Premetro station in Antwerp, Belgium

Schijnpoort is an underground station in the Antwerp premetro network. The station was named after the Schijnpoort gate, part of the Brialmont fortifications, which was demolished in 1970 when constructing the R1 ring road. It was opened in 1996 as part of the northern premetro axis and was originally only served by tram route 3. Currently, it is also serviced by tram route 5 (since 2006), tram route 6 (since 2007) and tram route 2 (since 2012).

== Lay-out ==

The design of the station is characterized by the presence of large colored arrows used as signpost and the circular windows separating the escalators from the platforms.

The -1 level of the station contains an entrance hall which contains ticket offices and has exits on both sides of the Schijnpoortweg.

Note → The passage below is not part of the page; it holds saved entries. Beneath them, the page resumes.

-- ==== Sys2Proof/Tests/Slice0.lean ====
section
/-! SUPPORT. Tests. Expected values are the spec's: the words and the vectors of spec/95_test_vectors.md (named at each
test), or hand calculation from a rule. Then, for every statement with hypotheses, a state that meets them. -/

namespace Sys2Proof.Tests

open Sys2Proof.Machine Sys2Proof.Claims

-- One evaluation at a time: each takes a thread with a large stack.
set_option Elab.async false

/-! ### Small states -/

def dflMod : ModDefault := { shape := .sine, freq := 1, depth := 0 }

/-- A record of defaults, each in its range; the wet default of V-SD4. -/
def dfl : Defaults :=
  { sdDry := 0, sdWet := 1 / 4, sdDelay := 0, ddDry := 0, ddWet1 := 0, ddWet2 := 0, ddDelay1 := 0, ddDelay2 := 0
    fdGain := 0, fdDecay := 0, fdDelay := 0, fcGain := 0, fcDecay := 0, fcDelay := 0, mcDry := 0, mcWet := 0
    mcDelay := #v[0, 0, 0]
    mcCfg := { dry := 0, wet := 0, taps := 1, delays := #v[0, 0, 0], mods := 1, mod0 := dflMod, mod1 := dflMod
               mod2 := dflMod, policy := .linear, stdf := 1, newf := 1 }
    fuDelay := 0, fuDecay := 0, fuDecay2 := 0, shape := .sine, freq := 1, depth := 0, policy := .linear
    stdf := 1, newf := 1 }

/-- The configuration the vectors assume (95_test_vectors.md §0, §2.7: maximum delays of 7 ms). -/
def prm : Params :=
  { lmax := 100000, nmax := 100000, maxSd := 7, maxDd := 7, maxFd := 7, maxMc := 7, maxFc := 7, maxFu := 1000
    margin := 1, defs := dfl, clamp := .reference, saw := .reference, tri := .reference }

/-- STOPPED, `SRATE` 1000. -/
def stopped : State := { State.reset with params := prm, srate := 1000 }

/-- RUNNING, `SRATE` 1000. -/
def running : State := { stopped with mode := .running }

/-- Parameter registers from 0 up. -/
def withP (s : State) (vs : List Num) : State := { s with p := Vector.ofFn fun k => vs.getD k .zero }

def nums (qs : List Rat) : List Num := qs.map .val

/-- A value offered on `DIN`. -/
def offering (s : State) (q : Rat) : State := { s with port := { s.port with din := [.val q] } }

/-- The buffer V-DB1 ends with. -/
def dbV : Db := { len := 4, mem := [(0, .val (1 / 32)), (1, .val (1 / 64)), (2, .val (1 / 8)), (3, .val (1 / 16))]
                  wp := 2, taps := [⟨2, 0⟩] }

/-- The buffer of V-IP1. -/
def dbI : Db := { len := 4, mem := [(1, .val 1), (2, .val (1 / 2)), (3, .val (1 / 4))], wp := 0, taps := [] }

def withDb (s : State) (b : DbNum) (db : Db) : State := { s with dbs := s.dbs.set b (some db) }

/-- A modulator of constant coefficient 1 (square, depth 0). -/
def one : Modulator := { shape := .square, freq := 10, depth := 0, tab := [1, 1], idx := 1 }

/-- The modulator of V-MOD3, `idx` at its last entry. -/
def modV : Modulator :=
  { shape := .square, freq := 10, depth := 1 / 4, tab := [3 / 4, 3 / 4, 5 / 4, 5 / 4], idx := 3 }

/-- A fresh filter unit, delay 1 sample, decay 50 %. -/
def withFu (s : State) (u : FuNum) (ty : FuType) : State :=
  { withDb s (filterDb u) (Db.alloc 2 (Safety.fuDelays ty 2)) with
    fus := s.fus.set u (some { type := ty, g1 := 1 / 2, g2 := if ty = .lpc then 1 / 2 else 0 }) }

/-- An active unit over a fresh effect buffer of 8 cells. -/
def withUnit (s : State) (u : ActiveUnit) (delays : List Nat) : State :=
  { withDb s effectDb (Db.alloc 8 delays) with unit := u }

def sdOn : State := withUnit running { ActiveUnit.idle with kind := .sd, dry := 1, wet1 := 1 / 2 } [3]
def ddOn : State := withUnit running { ActiveUnit.idle with kind := .dd, dry := 1, wet1 := 1 / 2, wet2 := 1 / 4 } [1, 2]
def fdOn : State := withUnit running { ActiveUnit.idle with kind := .fd, gain := 1 / 2, g := 1 / 2 } [2]
def mcOn : State :=
  { withUnit running { ActiveUnit.idle with kind := .mc, dry := 1, wet1 := 1 / 2, nt := 2, nm := 1 } [1, 3] with
    mods := #v[some one, none, none] }
def fcOn : State :=
  { withUnit running { ActiveUnit.idle with kind := .fc, gain := 1, g := 1 / 2 } [2] with mods := #v[some one, none, none] }

/-- Every filter unit configured: `first` up to unit 5, an Allpass last. -/
def allFu (s : State) (first : FuType) : State :=
  withFu (withFu (withFu (withFu (withFu (withFu (withFu s 0 first) 1 first) 2 first) 3 first) 4 first) 5 first) 6 .ap

def rv1On : State := { allFu running .ap with unit := { ActiveUnit.idle with kind := .rv1 } }
def rv2On : State := { allFu running .cb with unit := { ActiveUnit.idle with kind := .rv2 } }
def rv3On : State := { allFu running .lpc with unit := { ActiveUnit.idle with kind := .rv3 }, mixr := 1 }

/-- What a command leaves; a command that does not go on leaves the state (none does). -/
def after (i : Instr) (s : State) : State :=
  match exec i s with
  | .next t => t
  | _ => s

/-! ### Well-formedness: each check refuses an ill-formed term -/

theorem test_wf_refuses_series_range : (Instr.serTick 5 4 .r).wf = false := by decide
theorem test_wf_refuses_parallel_range : (Instr.parTick 1 0 .din true).wf = false := by decide
theorem test_wf_accepts_one_unit : (Instr.serTick 6 6 .din).wf = true := by decide

/-! ### Decoding: the words of 95_test_vectors.md §2.1, and a word of every other row from the formats of R82, R85 -/

theorem test_decode_system :
    decode 0x00000000 = .ok .nop ∧ decode 0x01000000 = .ok .reset ∧ decode 0x02000000 = .ok (.pld 0) ∧
    decode 0x021F0000 = .ok (.pld 31) ∧ decode 0x03040000 = .ok (.pmv 4) ∧ decode 0x04000000 = .ok .ctxSet ∧
    decode 0x05000000 = .ok .start ∧ decode 0x06000000 = .ok .stop := by decide

theorem test_decode_delay_buffer :
    decode 0x10730000 = .ok (.dbAlloc 7 3) ∧ decode 0x11700001 = .ok (.dbWr 7 .r) ∧
    decode 0x12720000 = .ok (.dbRd 7 2) ∧ decode 0x13700000 = .ok (.dbAdv 7) ∧ decode 0x14000000 = .ok (.dbPeek 0) ∧
    decode 0x15700000 = .ok (.dbMpos 7 0) := by decide

theorem test_decode_interpolator_modulator :
    decode 0x20000000 = .ok .ipCfg ∧ decode 0x21700000 = .ok (.ipLin 7) ∧ decode 0x22700000 = .ok (.ipBl 7) ∧
    decode 0x23700000 = .ok (.ipRd 7) ∧ decode 0x30200000 = .ok (.modCfg 2) ∧ decode 0x31000000 = .ok (.modNext 0) := by
  decide

theorem test_decode_filters :
    decode 0x40600000 = .ok (.apCfg 6) ∧ decode 0x41300000 = .ok (.cbCfg 3) ∧ decode 0x42000000 = .ok (.lpcCfg 0) ∧
    decode 0x44000000 = .ok (.apTick 0 .din) ∧ decode 0x45300000 = .ok (.cbTick 3 .din) ∧
    decode 0x46000000 = .ok (.lpcTick 0 .din) := by decide

theorem test_decode_engines_mixer :
    decode 0x50450001 = .ok (.serTick 4 5 .r) ∧ decode 0x51060003 = .ok (.parTick 0 6 .r true) ∧
    decode 0x51020002 = .ok (.parTick 0 2 .din true) ∧ decode 0x52000000 = .ok .mixSet ∧
    decode 0x53010001 = .ok (.mix 1 .r) ∧ decode 0x531F0001 = .ok (.mix 31 .r) := by decide

theorem test_decode_facade :
    decode 0x60100000 = .ok .cfgSd ∧ decode 0x60200000 = .ok .cfgDd ∧ decode 0x60300000 = .ok .cfgFd ∧
    decode 0x60400000 = .ok .cfgMc ∧ decode 0x60500000 = .ok .cfgFc ∧ decode 0x60600000 = .ok .cfgRv1 ∧
    decode 0x60700000 = .ok .cfgRv2 ∧ decode 0x60800000 = .ok .cfgRv3 ∧ decode 0x61000001 = .ok (.tick .r) ∧
    decode 0x6200FFFF = .ok (.block 65535) := by decide

/-- The illegal words of §2.1, each with its reason. -/
theorem test_decode_illegal :
    decode 0x00000001 = .error .mustBeZero ∧ decode 0x02200000 = .error .mustBeZero ∧
    decode 0x02000001 = .error .mustBeZero ∧ decode 0x07000000 = .error .undefinedOpcode ∧
    decode 0x10740000 = .error .tapCountTooLarge ∧ decode 0x10800000 = .error .noSuchInstance ∧
    decode 0x12730000 = .error .noSuchTap ∧ decode 0x11700002 = .error .mustBeZero ∧
    decode 0x13710000 = .error .mustBeZero ∧ decode 0x30300000 = .error .noSuchInstance ∧
    decode 0x40700000 = .error .noSuchInstance ∧ decode 0x43000000 = .error .undefinedOpcode ∧
    decode 0x52000001 = .error .mustBeZero := by decide

theorem test_decode_illegal_composition :
    decode 0x50540000 = .error .emptyRange ∧ decode 0x50010002 = .error .mustBeZero ∧
    decode 0x51070000 = .error .noSuchInstance ∧ decode 0x53200000 = .error .mustBeZero ∧
    decode 0x60000000 = .error .noSuchKind ∧ decode 0x60900000 = .error .noSuchKind ∧
    decode 0x60110000 = .error .mustBeZero ∧ decode 0x61000002 = .error .mustBeZero ∧
    decode 0x62010000 = .error .mustBeZero ∧ decode 0x63000000 = .error .undefinedOpcode ∧
    decode 0xFFFFFFFF = .error .undefinedOpcode ∧ decode 0x21800000 = .error .noSuchInstance := by decide

/-- V-SYS3: `TICK` offered while STOPPED is a mode violation, with its word in `FCMD`. -/
theorem test_step_runs_offered_word :
    (match step (stopped.withFetchWord 32 0x61000000) with
      | .next t => t.statusPort
      | _ => (0, 0)) = (0x00000202, 0x61000000) := by decide +kernel

/-- V-SYS3: decoding precedes the mode check. -/
theorem test_step_illegal_word :
    (match step (running.withFetchWord 32 0x60900000) with
      | .next t => t.status
      | _ => 0) = 0x00000103 := by decide +kernel

/-! ### One step of each command -/

/-- R250. -/
theorem test_nop : after .nop running = running := by decide +kernel

/-- R251, R310: also from the fault state, and `STATUS` reads 0. -/
theorem test_reset : (after .reset (running.raise .notReady)).statusPort = (0, 0) ∧
    (after .reset (withP running (nums [5]))).p[0] = .val 0 := by decide +kernel

/-- V-SYS1. -/
theorem test_pld : (after (.pld 31) (offering stopped (7 / 3))).p[31] = .val (7 / 3) := by decide +kernel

On the -2 level lies the platform toward Handel station, used by trams going toward the city centre. The -3 level contains the northbound platform toward Sport station, serviced by trams going toward Merksem, Luchtbal and Deurne.

Just south of the station also lies the unused premetro tunnel under the Pothoekstraat and Kerkstraat, which now links the northern and eastern premetro tunnels. The tunnel was built in the 1970s and was to be used by tram route 3, but has, as of 2016, not yet been finished due to budgetary issues that arose during construction. It contains the also unfinished premetro stations Stuivenberg and Sint-Willibrordus.

== Location ==

Schijnpoort station is situated directly underneath the Schijnpoortweg, between the R10 "Singel" ring road, and railway line 12. In its vicinity lie the cargo station Antwerpen-Schijnpoort, the Spoor Noord park and the Schijnpoort sewage treatment facility. Since 2015, the Sinksenfoor, Antwerp's largest funfair, is annually held on the Spoor Oost terrain near the station. The fair takes six weeks in the months May and July, and had to move to the terrain from its previous standing place at the Zuiderdokken after complaints from local inhabitants led to a preliminary injunction forcing the organizers to find a different location.